> _About this exercise_
Up to and including the line with "-- ==== Sys2Proof/Tests/Slice0.lean", copy the records below exactly from their first line.
Task data section start
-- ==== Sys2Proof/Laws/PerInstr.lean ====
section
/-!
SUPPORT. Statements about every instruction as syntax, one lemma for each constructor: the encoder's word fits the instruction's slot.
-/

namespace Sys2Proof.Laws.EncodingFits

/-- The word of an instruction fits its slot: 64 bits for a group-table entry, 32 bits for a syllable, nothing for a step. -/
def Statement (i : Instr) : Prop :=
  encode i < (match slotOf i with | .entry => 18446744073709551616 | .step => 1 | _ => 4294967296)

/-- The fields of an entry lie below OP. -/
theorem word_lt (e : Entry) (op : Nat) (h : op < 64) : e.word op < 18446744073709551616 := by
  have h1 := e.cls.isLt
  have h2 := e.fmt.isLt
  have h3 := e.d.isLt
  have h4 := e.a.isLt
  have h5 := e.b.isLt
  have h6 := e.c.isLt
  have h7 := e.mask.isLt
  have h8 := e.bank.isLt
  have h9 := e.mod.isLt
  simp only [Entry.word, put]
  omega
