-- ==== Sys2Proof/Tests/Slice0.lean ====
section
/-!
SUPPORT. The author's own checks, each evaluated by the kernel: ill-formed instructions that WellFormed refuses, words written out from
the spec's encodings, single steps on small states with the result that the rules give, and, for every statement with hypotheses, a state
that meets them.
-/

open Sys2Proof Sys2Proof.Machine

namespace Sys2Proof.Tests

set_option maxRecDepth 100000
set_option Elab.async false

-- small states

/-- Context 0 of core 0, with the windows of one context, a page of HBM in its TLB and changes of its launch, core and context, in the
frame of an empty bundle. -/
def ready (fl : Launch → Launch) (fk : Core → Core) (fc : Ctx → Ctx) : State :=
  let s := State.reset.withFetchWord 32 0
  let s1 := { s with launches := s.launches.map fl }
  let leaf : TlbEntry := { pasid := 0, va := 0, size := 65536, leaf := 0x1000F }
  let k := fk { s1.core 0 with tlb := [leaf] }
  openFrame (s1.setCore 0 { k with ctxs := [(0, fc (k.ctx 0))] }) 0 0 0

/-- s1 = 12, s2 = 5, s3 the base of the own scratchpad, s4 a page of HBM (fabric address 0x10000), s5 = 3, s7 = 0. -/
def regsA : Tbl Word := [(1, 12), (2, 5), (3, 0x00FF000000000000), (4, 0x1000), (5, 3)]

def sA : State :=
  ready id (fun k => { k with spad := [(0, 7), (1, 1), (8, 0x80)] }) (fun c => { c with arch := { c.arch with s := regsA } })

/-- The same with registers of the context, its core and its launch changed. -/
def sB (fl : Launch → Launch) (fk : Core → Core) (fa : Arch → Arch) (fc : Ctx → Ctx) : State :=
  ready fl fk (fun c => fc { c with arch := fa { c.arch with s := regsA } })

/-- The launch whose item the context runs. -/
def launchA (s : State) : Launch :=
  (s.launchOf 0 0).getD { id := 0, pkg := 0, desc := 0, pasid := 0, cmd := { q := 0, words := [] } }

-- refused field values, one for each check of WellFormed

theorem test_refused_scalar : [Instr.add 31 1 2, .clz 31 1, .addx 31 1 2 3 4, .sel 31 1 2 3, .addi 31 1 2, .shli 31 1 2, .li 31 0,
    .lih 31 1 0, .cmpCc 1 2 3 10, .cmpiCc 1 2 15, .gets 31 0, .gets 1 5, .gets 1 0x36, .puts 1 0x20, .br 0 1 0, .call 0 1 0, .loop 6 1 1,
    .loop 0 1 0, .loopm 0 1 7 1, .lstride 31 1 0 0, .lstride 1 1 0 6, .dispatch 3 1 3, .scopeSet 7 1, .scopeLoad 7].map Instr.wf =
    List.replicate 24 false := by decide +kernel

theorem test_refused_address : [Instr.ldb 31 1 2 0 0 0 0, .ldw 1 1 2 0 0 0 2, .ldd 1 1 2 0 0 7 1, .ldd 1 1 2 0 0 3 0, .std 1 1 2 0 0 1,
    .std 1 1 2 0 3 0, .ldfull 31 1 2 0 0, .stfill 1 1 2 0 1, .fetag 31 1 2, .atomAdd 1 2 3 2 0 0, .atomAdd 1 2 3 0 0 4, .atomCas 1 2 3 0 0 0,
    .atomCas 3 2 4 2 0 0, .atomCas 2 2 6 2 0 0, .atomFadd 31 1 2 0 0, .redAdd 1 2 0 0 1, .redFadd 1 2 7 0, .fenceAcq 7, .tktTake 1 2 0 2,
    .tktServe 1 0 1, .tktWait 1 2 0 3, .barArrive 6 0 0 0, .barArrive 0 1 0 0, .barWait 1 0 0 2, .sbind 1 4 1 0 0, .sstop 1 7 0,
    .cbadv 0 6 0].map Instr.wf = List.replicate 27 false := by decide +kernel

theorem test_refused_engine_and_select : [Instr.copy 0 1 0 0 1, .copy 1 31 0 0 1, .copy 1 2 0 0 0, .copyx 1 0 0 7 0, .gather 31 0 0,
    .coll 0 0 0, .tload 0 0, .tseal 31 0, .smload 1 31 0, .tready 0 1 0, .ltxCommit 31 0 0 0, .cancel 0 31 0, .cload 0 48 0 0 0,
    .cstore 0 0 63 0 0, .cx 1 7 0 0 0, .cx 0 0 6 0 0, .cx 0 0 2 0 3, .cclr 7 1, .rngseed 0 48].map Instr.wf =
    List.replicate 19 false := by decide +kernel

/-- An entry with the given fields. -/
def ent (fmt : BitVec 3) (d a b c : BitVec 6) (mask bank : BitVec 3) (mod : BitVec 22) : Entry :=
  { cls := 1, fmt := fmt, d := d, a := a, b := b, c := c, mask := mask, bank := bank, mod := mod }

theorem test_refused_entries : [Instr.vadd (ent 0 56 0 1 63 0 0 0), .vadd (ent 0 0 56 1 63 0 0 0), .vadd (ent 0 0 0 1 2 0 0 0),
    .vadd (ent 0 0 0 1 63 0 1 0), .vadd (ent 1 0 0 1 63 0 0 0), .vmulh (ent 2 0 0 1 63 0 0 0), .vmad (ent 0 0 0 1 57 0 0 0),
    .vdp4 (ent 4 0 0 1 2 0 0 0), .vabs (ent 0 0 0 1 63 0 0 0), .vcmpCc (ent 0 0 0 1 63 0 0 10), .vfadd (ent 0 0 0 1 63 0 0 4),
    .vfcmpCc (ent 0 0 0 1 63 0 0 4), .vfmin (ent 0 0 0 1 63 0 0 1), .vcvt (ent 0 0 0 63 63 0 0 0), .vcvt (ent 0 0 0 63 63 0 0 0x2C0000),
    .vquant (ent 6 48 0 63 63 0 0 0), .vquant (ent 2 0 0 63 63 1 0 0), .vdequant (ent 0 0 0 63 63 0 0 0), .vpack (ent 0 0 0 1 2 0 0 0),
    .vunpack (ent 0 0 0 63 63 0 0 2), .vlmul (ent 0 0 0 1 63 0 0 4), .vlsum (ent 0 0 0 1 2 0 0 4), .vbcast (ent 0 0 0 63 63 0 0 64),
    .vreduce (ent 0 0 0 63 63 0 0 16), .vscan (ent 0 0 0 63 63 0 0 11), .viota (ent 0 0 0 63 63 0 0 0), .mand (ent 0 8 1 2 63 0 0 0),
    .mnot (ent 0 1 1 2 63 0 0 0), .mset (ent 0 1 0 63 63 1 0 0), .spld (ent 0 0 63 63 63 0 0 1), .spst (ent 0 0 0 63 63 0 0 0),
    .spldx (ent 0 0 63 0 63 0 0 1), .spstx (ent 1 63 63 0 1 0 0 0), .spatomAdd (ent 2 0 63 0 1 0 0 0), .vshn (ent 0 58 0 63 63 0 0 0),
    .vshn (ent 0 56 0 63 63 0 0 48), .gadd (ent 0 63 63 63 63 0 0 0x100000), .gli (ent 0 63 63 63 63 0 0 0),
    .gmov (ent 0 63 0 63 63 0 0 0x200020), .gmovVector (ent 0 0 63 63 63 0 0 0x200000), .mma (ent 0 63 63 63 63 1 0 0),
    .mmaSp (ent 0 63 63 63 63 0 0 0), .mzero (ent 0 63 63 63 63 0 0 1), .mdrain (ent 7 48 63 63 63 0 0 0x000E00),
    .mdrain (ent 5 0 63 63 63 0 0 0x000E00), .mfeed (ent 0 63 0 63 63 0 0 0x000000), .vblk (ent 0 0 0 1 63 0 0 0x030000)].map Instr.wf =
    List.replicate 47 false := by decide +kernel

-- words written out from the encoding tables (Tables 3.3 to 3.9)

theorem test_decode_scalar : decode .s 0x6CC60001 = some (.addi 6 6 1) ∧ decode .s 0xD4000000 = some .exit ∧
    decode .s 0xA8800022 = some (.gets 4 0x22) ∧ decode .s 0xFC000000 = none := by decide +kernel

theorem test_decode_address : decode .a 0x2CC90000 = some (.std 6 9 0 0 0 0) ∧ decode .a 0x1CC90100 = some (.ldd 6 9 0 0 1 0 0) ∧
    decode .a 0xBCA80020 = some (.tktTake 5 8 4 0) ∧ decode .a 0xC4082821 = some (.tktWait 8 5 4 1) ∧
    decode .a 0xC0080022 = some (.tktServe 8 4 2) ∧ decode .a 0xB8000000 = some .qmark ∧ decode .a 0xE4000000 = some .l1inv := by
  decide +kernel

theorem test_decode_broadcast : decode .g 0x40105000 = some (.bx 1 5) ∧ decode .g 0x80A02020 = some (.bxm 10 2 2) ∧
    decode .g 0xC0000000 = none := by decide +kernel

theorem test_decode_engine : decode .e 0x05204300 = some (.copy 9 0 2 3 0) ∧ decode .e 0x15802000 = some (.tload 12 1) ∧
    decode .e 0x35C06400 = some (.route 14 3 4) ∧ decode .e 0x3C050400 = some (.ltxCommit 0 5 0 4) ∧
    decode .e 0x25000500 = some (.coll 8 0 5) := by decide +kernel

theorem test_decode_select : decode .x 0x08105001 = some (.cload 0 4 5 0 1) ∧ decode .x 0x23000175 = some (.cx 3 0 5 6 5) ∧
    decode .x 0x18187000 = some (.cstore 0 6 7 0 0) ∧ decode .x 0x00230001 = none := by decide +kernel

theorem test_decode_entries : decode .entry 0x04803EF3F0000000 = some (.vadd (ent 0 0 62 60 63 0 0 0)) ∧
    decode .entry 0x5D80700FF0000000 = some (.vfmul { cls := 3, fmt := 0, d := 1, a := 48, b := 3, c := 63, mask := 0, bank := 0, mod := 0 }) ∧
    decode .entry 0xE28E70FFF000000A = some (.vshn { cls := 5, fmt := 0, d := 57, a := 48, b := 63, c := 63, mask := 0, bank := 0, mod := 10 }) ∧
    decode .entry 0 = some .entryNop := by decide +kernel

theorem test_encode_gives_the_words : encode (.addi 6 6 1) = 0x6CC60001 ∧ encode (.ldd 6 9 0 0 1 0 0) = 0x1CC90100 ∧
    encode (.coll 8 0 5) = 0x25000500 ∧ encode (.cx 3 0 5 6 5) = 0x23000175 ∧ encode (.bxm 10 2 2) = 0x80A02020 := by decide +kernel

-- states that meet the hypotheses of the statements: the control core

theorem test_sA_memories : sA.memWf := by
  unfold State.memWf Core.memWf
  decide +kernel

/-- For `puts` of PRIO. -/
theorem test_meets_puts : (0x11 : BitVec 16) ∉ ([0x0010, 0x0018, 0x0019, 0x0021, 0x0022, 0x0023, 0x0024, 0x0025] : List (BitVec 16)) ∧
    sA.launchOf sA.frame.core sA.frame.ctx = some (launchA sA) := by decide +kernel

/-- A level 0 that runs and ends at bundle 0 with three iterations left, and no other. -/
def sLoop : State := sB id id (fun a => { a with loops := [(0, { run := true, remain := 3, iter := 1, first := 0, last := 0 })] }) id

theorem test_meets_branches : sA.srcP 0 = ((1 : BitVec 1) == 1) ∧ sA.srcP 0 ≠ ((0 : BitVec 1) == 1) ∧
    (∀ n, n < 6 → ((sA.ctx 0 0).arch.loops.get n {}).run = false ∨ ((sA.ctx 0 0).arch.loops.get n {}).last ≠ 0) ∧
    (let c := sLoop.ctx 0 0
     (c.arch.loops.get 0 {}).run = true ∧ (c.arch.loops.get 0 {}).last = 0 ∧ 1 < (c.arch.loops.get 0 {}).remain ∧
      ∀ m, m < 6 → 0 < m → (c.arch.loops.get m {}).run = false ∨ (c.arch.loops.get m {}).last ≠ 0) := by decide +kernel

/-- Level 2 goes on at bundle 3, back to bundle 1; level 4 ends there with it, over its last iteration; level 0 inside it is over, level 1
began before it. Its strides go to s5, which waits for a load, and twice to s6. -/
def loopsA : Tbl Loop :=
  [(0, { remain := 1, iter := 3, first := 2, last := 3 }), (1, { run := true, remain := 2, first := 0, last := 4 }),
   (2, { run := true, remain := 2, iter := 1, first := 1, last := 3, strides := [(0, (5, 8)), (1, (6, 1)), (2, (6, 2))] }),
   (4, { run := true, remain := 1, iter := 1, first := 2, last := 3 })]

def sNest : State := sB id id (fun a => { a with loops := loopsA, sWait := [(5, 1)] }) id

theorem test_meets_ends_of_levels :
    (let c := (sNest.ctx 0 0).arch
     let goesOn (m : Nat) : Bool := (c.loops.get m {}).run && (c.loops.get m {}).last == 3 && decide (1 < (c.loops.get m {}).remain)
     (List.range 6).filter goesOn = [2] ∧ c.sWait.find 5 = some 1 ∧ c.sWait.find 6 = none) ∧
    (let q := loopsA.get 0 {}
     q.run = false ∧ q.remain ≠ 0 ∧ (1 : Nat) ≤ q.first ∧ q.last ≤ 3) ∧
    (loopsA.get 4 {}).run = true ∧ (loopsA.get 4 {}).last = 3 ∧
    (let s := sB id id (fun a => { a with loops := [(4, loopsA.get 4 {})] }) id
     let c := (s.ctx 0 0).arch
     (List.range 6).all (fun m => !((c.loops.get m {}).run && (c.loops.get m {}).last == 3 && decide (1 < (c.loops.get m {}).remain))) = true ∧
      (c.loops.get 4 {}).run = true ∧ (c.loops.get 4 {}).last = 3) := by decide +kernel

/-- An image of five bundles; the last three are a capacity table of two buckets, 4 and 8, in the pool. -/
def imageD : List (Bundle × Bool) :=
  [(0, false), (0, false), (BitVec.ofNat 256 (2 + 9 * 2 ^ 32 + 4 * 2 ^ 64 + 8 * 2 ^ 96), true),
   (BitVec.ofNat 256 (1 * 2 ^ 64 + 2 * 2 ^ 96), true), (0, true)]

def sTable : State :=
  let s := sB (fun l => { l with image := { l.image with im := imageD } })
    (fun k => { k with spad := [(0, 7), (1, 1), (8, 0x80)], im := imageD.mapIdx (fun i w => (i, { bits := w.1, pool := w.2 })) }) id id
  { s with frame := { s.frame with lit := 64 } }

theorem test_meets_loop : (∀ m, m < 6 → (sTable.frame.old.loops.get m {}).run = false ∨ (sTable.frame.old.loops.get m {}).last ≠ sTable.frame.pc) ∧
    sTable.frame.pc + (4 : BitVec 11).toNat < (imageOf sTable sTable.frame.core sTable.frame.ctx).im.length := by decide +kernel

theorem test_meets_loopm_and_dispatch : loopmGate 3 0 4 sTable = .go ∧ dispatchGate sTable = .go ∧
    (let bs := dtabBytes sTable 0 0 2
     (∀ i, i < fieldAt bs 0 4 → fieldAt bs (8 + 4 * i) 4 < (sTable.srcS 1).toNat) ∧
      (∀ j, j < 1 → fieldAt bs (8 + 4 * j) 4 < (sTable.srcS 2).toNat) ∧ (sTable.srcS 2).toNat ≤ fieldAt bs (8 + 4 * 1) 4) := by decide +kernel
Task data section end
> _Exercise output_
-- ==== Sys2Proof/Laws/PerInstr.lean ====
section
/-!
SUPPORT. Statements about every instruction as syntax, one lemma for each constructor: the encoder's word fits the instruction's slot.
-/

namespace Sys2Proof.Laws.EncodingFits

/-- The word of an instruction fits its slot: 64 bits for a group-table entry, 32 bits for a syllable, nothing for a step. -/
def Statement (i : Instr) : Prop :=
  encode i < (match slotOf i with | .entry => 18446744073709551616 | .step => 1 | _ => 4294967296)

/-- The fields of an entry lie below OP. -/
theorem word_lt (e : Entry) (op : Nat) (h : op < 64) : e.word op < 18446744073709551616 := by
  have h1 := e.cls.isLt
  have h2 := e.fmt.isLt
  have h3 := e.d.isLt
  have h4 := e.a.isLt
  have h5 := e.b.isLt
  have h6 := e.c.isLt
  have h7 := e.mask.isLt
  have h8 := e.bank.isLt
  have h9 := e.mod.isLt
  simp only [Entry.word, put]
  omega
-- ==== Sys2Proof/Tests/Slice0.lean ====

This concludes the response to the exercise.